[Collected data]

####

-- ==== Sys2Proof/Laws/Decoding.lean ====
section
/-! SUPPORT. The decoder by length field: which sub-decoder reads a word, and the form that every encoding has. -/

namespace Sys2Proof

/-- The decoder over a list of words; a missing word reads 0. -/
noncomputable def readWords (ws : List IWord) : Except DecodeErr Instr :=
  decode (ws.getD 0 0) (ws.getD 1 0) (ws.getD 2 0) (ws.getD 3 0) (ws.getD 4 0)

theorem decode_short (w0 w1 w2 w3 w4 : IWord) (h : wL w0 = 0) (hm : majorOk (wMaj w0) = true) (hp : permits (wMaj w0) 0 = true) :
    decode w0 w1 w2 w3 w4 = decodeShort w0 none := by
  simp only [decode, h, hm, hp]; simp
theorem decode_literal (w0 w1 w2 w3 w4 : IWord) (h : wL w0 = 1) (hm : majorOk (wMaj w0) = true) (hp : permits (wMaj w0) 1 = true) :
    decode w0 w1 w2 w3 w4 = decodeShort w0 (some (w2 ++ w1)) := by
  simp only [decode, h, hm, hp]; simp
theorem decode_long (w0 w1 w2 w3 w4 : IWord) (h : wL w0 = 2) (hm : majorOk (wMaj w0) = true) (hp : permits (wMaj w0) 2 = true) :
    decode w0 w1 w2 w3 w4 = decodeX (wMaj w0).toNat (XF.of w0 w1 w2 w3 w4) := by
  simp only [decode, h, hm, hp]; simp
theorem decode_long_literal (w0 w1 w2 w3 w4 : IWord) (h : wL w0 = 3) (hm : majorOk (wMaj w0) = true)
    (hp : permits (wMaj w0) 3 = true) : decode w0 w1 w2 w3 w4 = decodeX (wMaj w0).toNat (XF.of w0 w1 w2 w3 w4) := by
  simp only [decode, h, hm, hp]; simp

/-- The fields of an X form are those that the encoder was given (R169). -/
theorem XF.of_xf (maj : BitVec 6) (fn : BitVec 9) (gd : Guard) (d a b : BitVec 5) (m : BitVec 16) (sub : BitVec 2) (e c : BitVec 5)
    (i w3 w4 : IWord) : XF.of (rWord maj 2 fn d a b) (xWord1 gd m sub e c) i w3 w4 = ⟨fn, b, a, d, m, gd, sub, e, c, i, none⟩ := by
  simp [XF.of]
theorem XF.of_xl (maj : BitVec 6) (fn : BitVec 9) (gd : Guard) (d a b : BitVec 5) (m : BitVec 16) (sub : BitVec 2) (e c : BitVec 5)
    (i : IWord) (v : Word) : XF.of (rWord maj 3 fn d a b) (xWord1 gd m sub e c) i (v.extractLsb' 0 32) (v.extractLsb' 32 32) =
      ⟨fn, b, a, d, m, gd, sub, e, c, i, some v⟩ := by
  simp [XF.of]

/-! ### The form of an encoding -/

/-- A list of words is an instruction of the length that its first word names (R165); an event's list is empty. -/
def HasForm (l : List IWord) : Prop := ∀ w r, l = w :: r → l.length = lengthOf w

theorem hasForm_nil : HasForm [] := by intro w r h; cases h
theorem hasForm_one (w : IWord) (h : wL w = 0) : HasForm [w] := by
  intro x r e; cases e; simp [lengthOf, h]
theorem hasForm_literal (w : IWord) (v : Word) (h : wL w = 1) : HasForm (w :: litWords v) := by
  intro x r e; cases e; simp [lengthOf, h, litWords]
theorem hasForm_xf {maj fn gd d a b m sub e c i} : HasForm (xf maj fn gd d a b m sub e c i) := by
  intro x r e; cases e; simp [lengthOf, xf]
theorem hasForm_xl {maj fn gd d a b m sub e c i v} : HasForm (xl maj fn gd d a b m sub e c i v) := by
  intro x r e; cases e; simp [lengthOf, xl, litWords]
theorem hasForm_rWord {maj fn d a b} : HasForm [rWord maj 0 fn d a b] := hasForm_one _ (by simp)
theorem hasForm_iWord {maj d a i} : HasForm [iWord maj 0 d a i] := hasForm_one _ (by simp)
theorem hasForm_mWord {maj sz d a off} : HasForm [mWord maj sz d a off] := hasForm_one _ (by simp)
theorem hasForm_encFpX {k x f d a b c} : HasForm (encFpX k x f d a b c) := by
  cases b
  · exact hasForm_xf
  · exact hasForm_xl
theorem hasForm_encSrc2 {fn gd d a s c} : HasForm (encSrc2 fn gd d a s c) := by cases s <;> exact hasForm_xf
theorem hasForm_encMode {fn maj gd d a m} : HasForm (encMode fn maj gd d a m) := by cases m <;> exact hasForm_xf
theorem hasForm_encDevice {maj fn gd t off d a b c} : HasForm (encDevice maj fn gd t off d a b c) := by
  cases off
  · exact hasForm_xf
  · exact hasForm_xl
theorem hasForm_encVec2 {maj fn x d a b} : HasForm (encVec2 maj fn x d a b) := by
  rcases x with _ | v <;> cases b
  · exact hasForm_rWord
  · exact hasForm_rWord
  · exact hasForm_xf
  · exact hasForm_xf
theorem hasForm_encVec1 {maj fn x d a b} : HasForm (encVec1 maj fn x d a b) := by
  rcases x with _ | v
  · exact hasForm_rWord
  · exact hasForm_xf
theorem hasForm_encVMem {fn x d a b} : HasForm (encVMem fn x d a b) := by
  rcases x with _ | v
  · exact hasForm_rWord
  · exact hasForm_xf
theorem hasForm_encRng {fn gd d a b e c m i} : HasForm (encRng fn gd d a b e c m i) := by
  cases c
  · exact hasForm_xf
  · exact hasForm_xl
theorem hasForm_encMove {fn x d a b} : HasForm (encMove fn x d a b) := by
  rcases x with _ | v
  · exact hasForm_rWord
  · exact hasForm_xf
theorem hasForm_encIdx {fn x d a i} : HasForm (encIdx fn x d a i) := by
  rcases x with _ | v <;> cases i
  · exact hasForm_rWord
  · exact hasForm_nil
  · exact hasForm_xf
  · exact hasForm_xf

end Sys2Proof
end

####

EXERCISE BRIEF
An exact copy of every record above is needed. Write it out word for word.

ANSWER TO THE EXERCISE
-- ==== Sys2Proof/Laws/Decoding.lean ====
section
/-! SUPPORT. The decoder by length field: which sub-decoder reads a word, and the form that every encoding has. -/

namespace Sys2Proof

/-- The decoder over a list of words; a missing word reads 0. -/
noncomputable def readWords (ws : List IWord) : Except DecodeErr Instr :=
  decode (ws.getD 0 0) (ws.getD 1 0) (ws.getD 2 0) (ws.getD 3 0) (ws.getD 4 0)

theorem decode_short (w0 w1 w2 w3 w4 : IWord) (h : wL w0 = 0) (hm : majorOk (wMaj w0) = true) (hp : permits (wMaj w0) 0 = true) :
    decode w0 w1 w2 w3 w4 = decodeShort w0 none := by
  simp only [decode, h, hm, hp]; simp
theorem decode_literal (w0 w1 w2 w3 w4 : IWord) (h : wL w0 = 1) (hm : majorOk (wMaj w0) = true) (hp : permits (wMaj w0) 1 = true) :
    decode w0 w1 w2 w3 w4 = decodeShort w0 (some (w2 ++ w1)) := by
  simp only [decode, h, hm, hp]; simp
theorem decode_long (w0 w1 w2 w3 w4 : IWord) (h : wL w0 = 2) (hm : majorOk (wMaj w0) = true) (hp : permits (wMaj w0) 2 = true) :
    decode w0 w1 w2 w3 w4 = decodeX (wMaj w0).toNat (XF.of w0 w1 w2 w3 w4) := by
  simp only [decode, h, hm, hp]; simp
theorem decode_long_literal (w0 w1 w2 w3 w4 : IWord) (h : wL w0 = 3) (hm : majorOk (wMaj w0) = true)
    (hp : permits (wMaj w0) 3 = true) : decode w0 w1 w2 w3 w4 = decodeX (wMaj w0).toNat (XF.of w0 w1 w2 w3 w4) := by
  simp only [decode, h, hm, hp]; simp

/-- The fields of an X form are those that the encoder was given (R169). -/
theorem XF.of_xf (maj : BitVec 6) (fn : BitVec 9) (gd : Guard) (d a b : BitVec 5) (m : BitVec 16) (sub : BitVec 2) (e c : BitVec 5)
    (i w3 w4 : IWord) : XF.of (rWord maj 2 fn d a b) (xWord1 gd m sub e c) i w3 w4 = ⟨fn, b, a, d, m, gd, sub, e, c, i, none⟩ := by
  simp [XF.of]
theorem XF.of_xl (maj : BitVec 6) (fn : BitVec 9) (gd : Guard) (d a b : BitVec 5) (m : BitVec 16) (sub : BitVec 2) (e c : BitVec 5)
    (i : IWord) (v : Word) : XF.of (rWord maj 3 fn d a b) (xWord1 gd m sub e c) i (v.extractLsb' 0 32) (v.extractLsb' 32 32) =
      ⟨fn, b, a, d, m, gd, sub, e, c, i, some v⟩ := by
  simp [XF.of]

/-! ### The form of an encoding -/

/-- A list of words is an instruction of the length that its first word names (R165); an event's list is empty. -/
def HasForm (l : List IWord) : Prop := ∀ w r, l = w :: r → l.length = lengthOf w

theorem hasForm_nil : HasForm [] := by intro w r h; cases h
theorem hasForm_one (w : IWord) (h : wL w = 0) : HasForm [w] := by
  intro x r e; cases e; simp [lengthOf, h]
theorem hasForm_literal (w : IWord) (v : Word) (h : wL w = 1) : HasForm (w :: litWords v) := by
  intro x r e; cases e; simp [lengthOf, h, litWords]
theorem hasForm_xf {maj fn gd d a b m sub e c i} : HasForm (xf maj fn gd d a b m sub e c i) := by
  intro x r e; cases e; simp [lengthOf, xf]
theorem hasForm_xl {maj fn gd d a b m sub e c i v} : HasForm (xl maj fn gd d a b m sub e c i v) := by
  intro x r e; cases e; simp [lengthOf, xl, litWords]
theorem hasForm_rWord {maj fn d a b} : HasForm [rWord maj 0 fn d a b] := hasForm_one _ (by simp)
theorem hasForm_iWord {maj d a i} : HasForm [iWord maj 0 d a i] := hasForm_one _ (by simp)
theorem hasForm_mWord {maj sz d a off} : HasForm [mWord maj sz d a off] := hasForm_one _ (by simp)
theorem hasForm_encFpX {k x f d a b c} : HasForm (encFpX k x f d a b c) := by
  cases b
  · exact hasForm_xf
  · exact hasForm_xl
theorem hasForm_encSrc2 {fn gd d a s c} : HasForm (encSrc2 fn gd d a s c) := by cases s <;> exact hasForm_xf
theorem hasForm_encMode {fn maj gd d a m} : HasForm (encMode fn maj gd d a m) := by cases m <;> exact hasForm_xf
theorem hasForm_encDevice {maj fn gd t off d a b c} : HasForm (encDevice maj fn gd t off d a b c) := by
  cases off
  · exact hasForm_xf
  · exact hasForm_xl
theorem hasForm_encVec2 {maj fn x d a b} : HasForm (encVec2 maj fn x d a b) := by
  rcases x with _ | v <;> cases b
  · exact hasForm_rWord
  · exact hasForm_rWord
  · exact hasForm_xf
  · exact hasForm_xf
theorem hasForm_encVec1 {maj fn x d a b} : HasForm (encVec1 maj fn x d a b) := by
  rcases x with _ | v
  · exact hasForm_rWord
  · exact hasForm_xf
theorem hasForm_encVMem {fn x d a b} : HasForm (encVMem fn x d a b) := by
  rcases x with _ | v
  · exact hasForm_rWord
  · exact hasForm_xf
theorem hasForm_encRng {fn gd d a b e c m i} : HasForm (encRng fn gd d a b e c m i) := by
  cases c
  · exact hasForm_xf
  · exact hasForm_xl
theorem hasForm_encMove {fn x d a b} : HasForm (encMove fn x d a b) := by
  rcases x with _ | v
  · exact hasForm_rWord
  · exact hasForm_xf
theorem hasForm_encIdx {fn x d a i} : HasForm (encIdx fn x d a i) := by
  rcases x with _ | v <;> cases i
  · exact hasForm_rWord
  · exact hasForm_nil
  · exact hasForm_xf
  · exact hasForm_xf

end Sys2Proof
end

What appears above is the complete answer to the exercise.